Husch Blackwell secured a victory before the U.S. Court of Appeals for the Eighth Circuit on behalf of Industrial Combustion, LLC (IC) and its affiliated company Cleaver-Brooks, Inc., in litigation brought under the Minnesota Franchise Act by a former distributor of IC-manufactured burners used in institutional boiler systems. The published appellate decision affirmed a complete defense victory on summary judgment in the U.S. District Court for the District of Minnesota.

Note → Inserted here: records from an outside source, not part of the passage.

-- ==== Sys2Proof/Machine/Access.lean ====
section
/-! DEFINITION. Writes of control space: who may write, what is locked, which values are clamped, what a write sets off (R10-R13, R84,
R91, R158, R208, R230, R253, R255, R293, R320, R345, R359, R388, R419, R446, R457, R460, R467, R471-R480). -/
namespace Sys2Proof
namespace Machine

/-! ### Who may write (R471 and the chapters' own lists) -/

/-- The writers of a register whose chapter names none: the administrators, and the partition's own where it belongs to one (R471). -/
def defaultOk (rq : Requester) (r : Reg) (i : Nat) (s : State) : Bool :=
  adminOk rq s || (match regOwner r i s with | 0 => false | p + 1 => partOk rq p s)

/-- Only the monitor writes these (R388). -/
def monitorWrites : Reg → Bool
  | .DBG_CTI_CORE => true
  | .DBG_CTI_FRZ => true
  | .DBG_CTI_PULSE => true
  | .DBG_FUN_CFG => true
  | .DBG_DWDOG => true
  | .RST_DBGREQ => true
  | _ => false

/-- The active proctor and tutor cores in M mode write these (R153, R192, R252, R345, R406, R459; bridge links, R290). -/
def procWrites : Reg → Bool
  | .BBD_MARCH_CMD => true
  | .NET_LINK_CFG => true
  | .NET_TN_RT_SEL => true
  | .NET_TN_RT_DATA => true
  | .STW_CAL_CMD => true
  | .PRC_ECCST_CMD => true
  | .PIO_FUSE_CMD => true
  | .SEC_KEY_CMD => true
  | .SEC_KEY_DATA => true
  | .SEC_LC_CMD => true
  | .SEC_RK_CMD => true
  | .SEC_RK_DATA => true
  | .SEC_SVN_CMD => true
  | _ => false

/-- The active proctor alone writes these (R53, R155, R156, R395, R429). -/
def activeWrites : Reg → Bool
  | .CLS_SUB_CMD => true
  | .PRC_CLS_SUB_CMD => true
  | .BBD_RETIRE_CMD => true
  | .HBM_RETIRE_CMD => true
  | .RST_DWDOG_CFG => true
  | _ => false

/-- Host physical function 0 and the active proctor write these (R336, R407, R413, R419). -/
def hostProcWrites : Reg → Bool
  | .HIF_VF_OWN => true
  | .PRC_PROC_CMD => true
  | .PRC_PROC_SRC_LO => true
  | .PRC_PROC_SRC_HI => true
  | .PRC_PROC_LEN => true
  | .PRC_HM_CFG => true
  | .PRC_THRESH => true
  | _ => false

/-- Trigger, sink, ring and timebase registers of the stopwatch (R252). -/
def stwShared : Reg → Bool
  | .STW_TRG_CFG => true
  | .STW_TRG_MIN => true
  | .STW_TRG_MAX => true
  | .STW_TRG_OUT => true
  | .STW_TRG_CMD => true
  | .STW_SINK => true
  | .STW_RING => true
  | .STW_RING_WR => true
  | .STW_TB_CMD => true
  | _ => false

/-- The requester may write instance `i` of a register. -/
def mayWrite (rq : Requester) (r : Reg) (i : Nat) (s : State) : Bool :=
  let b := r.window.1
  if monitorWrites r then decide (rq = .monitor) && (decide (r ≠ .DBG_DWDOG) || decide (s.gf F.GLB_LCS_STATE 0 = 1))
  else if procWrites r then procOrM rq s
  else if activeWrites r then isActiveProctor rq s
  else if hostProcWrites r then pf0OrProctor rq s
  else if stwShared r then stwOk rq s
  else if isMbxFrame r then decide (rq = .pf0)
  else if r.isLink then linkOk rq (regOuter r i / (if r = .LNK_ERR ∨ r = .LNK_LANE then 17 else 1)) s
  else if 0xD00000 ≤ b ∧ b < 0xD00040 then stwInOk rq i s
  else if isLdrCtx r then adminOk rq s || (match rq with | .vf f => vfContext f.val i s | _ => false)
  else match r with
    | .PRC_UNIT_CMD => decide (rq = .pf0)
    | .RST_DWDOG_KICK => kickOk rq s
    | .RST_SWREQ => decide (rq = .pf0) || procOrM rq s
    | .PART_FAULT_ACTION_NEXT => partOk rq i s
    | .PART_FAULT_TAIL => partOk rq i s
    | .PART_CMD => partOk rq i s
    | .PRC_REPAIR => partOk rq i s
    | .PIO_PSRC => (match s.pinOwner i with | 0 => false | p + 1 => partOk rq p s)
    | .HIF_PEVT_EN => adminOk rq s || (match rq with | .vf f => vfOwns f.val i s | _ => false)
    | .HIF_AP_LO => adminOk rq s || (match rq with | .vf f => vfReach f.val r i s | _ => false)
    | .HIF_AP_HI => adminOk rq s || (match rq with | .vf f => vfReach f.val r i s | _ => false)
    | .HIF_QIRQ => adminOk rq s || (match rq with | .vf f => vfReach f.val r i s | _ => false)
    | .DSP_Q_CMD => qCmdOk rq i s
    | _ => defaultOk rq r i s

/-! ### What is locked (R10) -/

/-- All 32 bits where a condition holds. -/
def lockAll (b : Bool) : Nat := if b then 0xFFFFFFFF else 0

/-- Trace area `a` of partition `p` is locked (R208). -/
def areaLocked (p a : Nat) (s : State) : Bool :=
  if a = 3 then decide (s.trst p = trcRunning) || decide (s.trst p = trcTriggered)
  else !(validSlots p s).isEmpty || s.flag F.TRC_SNAP_STAT_DRAINING p || s.flag F.PART_STATE_CAPTURE_PEND p
    || s.flag F.TRC_REPLAY_STAT_RESTORING p || (s.trec p).rewind.isSome

/-- The bits of instance `i` that are locked now. -/
def lockMask (r : Reg) (i : Nat) (s : State) : Nat :=
  match r with
  | .PART_GEN_START_NS => lockAll (s.flag F.PART_GEN_CTL_EN i)
  | .PART_GEN_START_SEC_LO => lockAll (s.flag F.PART_GEN_CTL_EN i)
  | .PART_GEN_START_SEC_HI => lockAll (s.flag F.PART_GEN_CTL_EN i)
  | .PART_GEN_PERIOD_NS => lockAll (s.flag F.PART_GEN_CTL_EN i)
  | .PART_GEN_PERIOD_FRAC => lockAll (s.flag F.PART_GEN_CTL_EN i)
  | .BBD_PART => lockAll (s.live i)
  | .TRC_AREA => lockAll (areaLocked (i / 4) (i % 4) s)
  | .TRC_PRB_DATA =>
    match s.clsOwner (s.gf F.TRC_PRB_SEL_CLASS 0) with
    | 0 => 0
    | p + 1 => lockAll (s.live p && decide (s.gf F.TRC_PCFG_PBANK p = s.gf F.TRC_PRB_SEL_BANK 0))
  | .STW_TRG_CFG => lockAll (decide (s.gf F.STW_TRG_STAT_STATE i ≠ 0))
  | .STW_TRG_MIN => lockAll (decide (s.gf F.STW_TRG_STAT_STATE i ≠ 0))
  | .STW_TRG_MAX => lockAll (decide (s.gf F.STW_TRG_STAT_STATE i ≠ 0))
  | .STW_TRG_OUT => lockAll (decide (s.gf F.STW_TRG_STAT_STATE i ≠ 0))
  | .STW_RING => lockAll (decide (s.gf F.STW_SINK_SINK 0 = 1))
  | .XOT_CFG => if s.portOwner i = 0 then 0 else 0x1F3
  | .DSP_TICK_CFG => lockAll (!(delayList i s).isEmpty)
  | .DSP_TICK_PERIOD => lockAll (!(delayList i s).isEmpty)
  | .DSP_Q_RING_LO => lockAll (decide (s.qst i ≠ qDisabled))
  | .DSP_Q_RING_HI => lockAll (decide (s.qst i ≠ qDisabled))
  | .HIF_CFG => lockAll s.hif.vfEnable
  | .HIF_VF_MEM => lockAll s.hif.vfEnable
  | .HIF_VF_OWN => (List.range 16).foldl (fun m p => m + (if s.pst p = stEmpty then 0 else 2 ^ p)) 0
  | .HIF_MBX_CFG => match s.mbxOwner i with | 0 => 0 | p + 1 => lockAll (s.live p)
  | .DBG_FUN_CFG => if s.gf F.DBG_FUN_CFG_SINK 0 = 1 then 0x3FFFC else 0
  | .PRC_HM_CFG => lockAll (s.flag F.PRC_HM_STAT_ACTIVE 0)
  | .PRC_REPAIR => lockAll (decide (s.pst i ≠ stEmpty))
  | .PIO_PSRC =>
    lockAll (s.flag F.PIO_PIN_CFG_LOCKED i || (match s.pinOwner i with | 0 => false | p + 1 => [stArmed, stRunning, stFrozen].contains (s.pst p)))
  | .PIO_OE => (s.reg .PIO_LOCK_STAT i).toNat
  | _ => 0

/-! ### Legal values (R12) -/

/-- Bring the field at `lo` of width `w` into [a, b]. -/
def clampAt (lo w a b v : Nat) : Nat :=
  let f := bitsAt v lo w
  v - f * 2 ^ lo + max a (min b f) * 2 ^ lo

/-- Replace the field at `lo` of width `w`. -/
def putAt (lo w x v : Nat) : Nat := v - bitsAt v lo w * 2 ^ lo + x % 2 ^ w * 2 ^ lo

/-- FIRST below 95 and FIRST + COUNT at most 95, for an area with FIRST at bit `lo` and COUNT above it. -/
def clampArea (lo v : Nat) : Nat :=
  let v := clampAt lo 7 0 94 v
  clampAt (lo + 7) 7 0 (95 - bitsAt v lo 7) v

/-- A field code that is not legal becomes `x`. -/
def clampTo (lo w : Nat) (legal : Nat → Bool) (x v : Nat) : Nat := if legal (bitsAt v lo w) then v else putAt lo w x v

The Eighth Circuit identified the central question in the case at outset: “When a manufacturer sells replacement parts to a distributor to repair products the distributor sold, does the manufacturer collect an indirect “franchise fee” within the meaning of the Minnesota Franchise Act, Minn. Stat. § 80C.01, subd. 4, if it charges the distributor a price based on the retail price the manufacturer paid a third party vendor for the parts?” The court then provided an unequivocal answer: “We agree with the district court the answer is clearly no.”
Plaintiffs—former distributors of IC-manufactured burners and parts--brought suit in 2019 after IC issued a notice of termination of a distributorship arrangement that had spanned many decades. The lawsuit sought damages, declaratory judgment, and injunctive relief for an alleged violation of the Minnesota Franchise Act, on the theory that the parties had a “franchise” relationship under the statute, which could only be terminated for cause. Plaintiffs also brought claims for breach of contract and promissory estoppel.
The Eighth Circuit shot down each of the claims at issue, and in so doing clarified how the court construes key provisions of the Minnesota Franchise Act. The court held that for sales above bona fide wholesale prices to constitute a franchise fee, there must be evidence of compulsion accompanied by the threat of termination. The court found that plaintiffs in this case failed to present sufficient evidence that IC required them to purchase minimum quantities of replacement parts in order to continue the distributorship business. Therefore, IC’s sales of replacement parts to plaintiffs above bona fide wholesale prices did not constitute an indirect franchise fee. This decision should help thwart future attempts by distributors to attach the protections of franchise law to traditional manufacturer-distributor relationships.
As mentioned, the Eighth Circuit’s decision affirmed a Husch Blackwell victory in the U.S. District Court for the District of Minnesota. At the outset of the litigation, the court denied the plaintiffs’ motion for a preliminary injunction enjoining IC from terminating the distributorship. The court then dismissed some of plaintiffs’ claims on a motion to dismiss and disposed of plaintiffs’ remaining claims on summary judgment.
The Husch Blackwell team included Ann Maher, Joseph Diedrich, and Jacob Harris.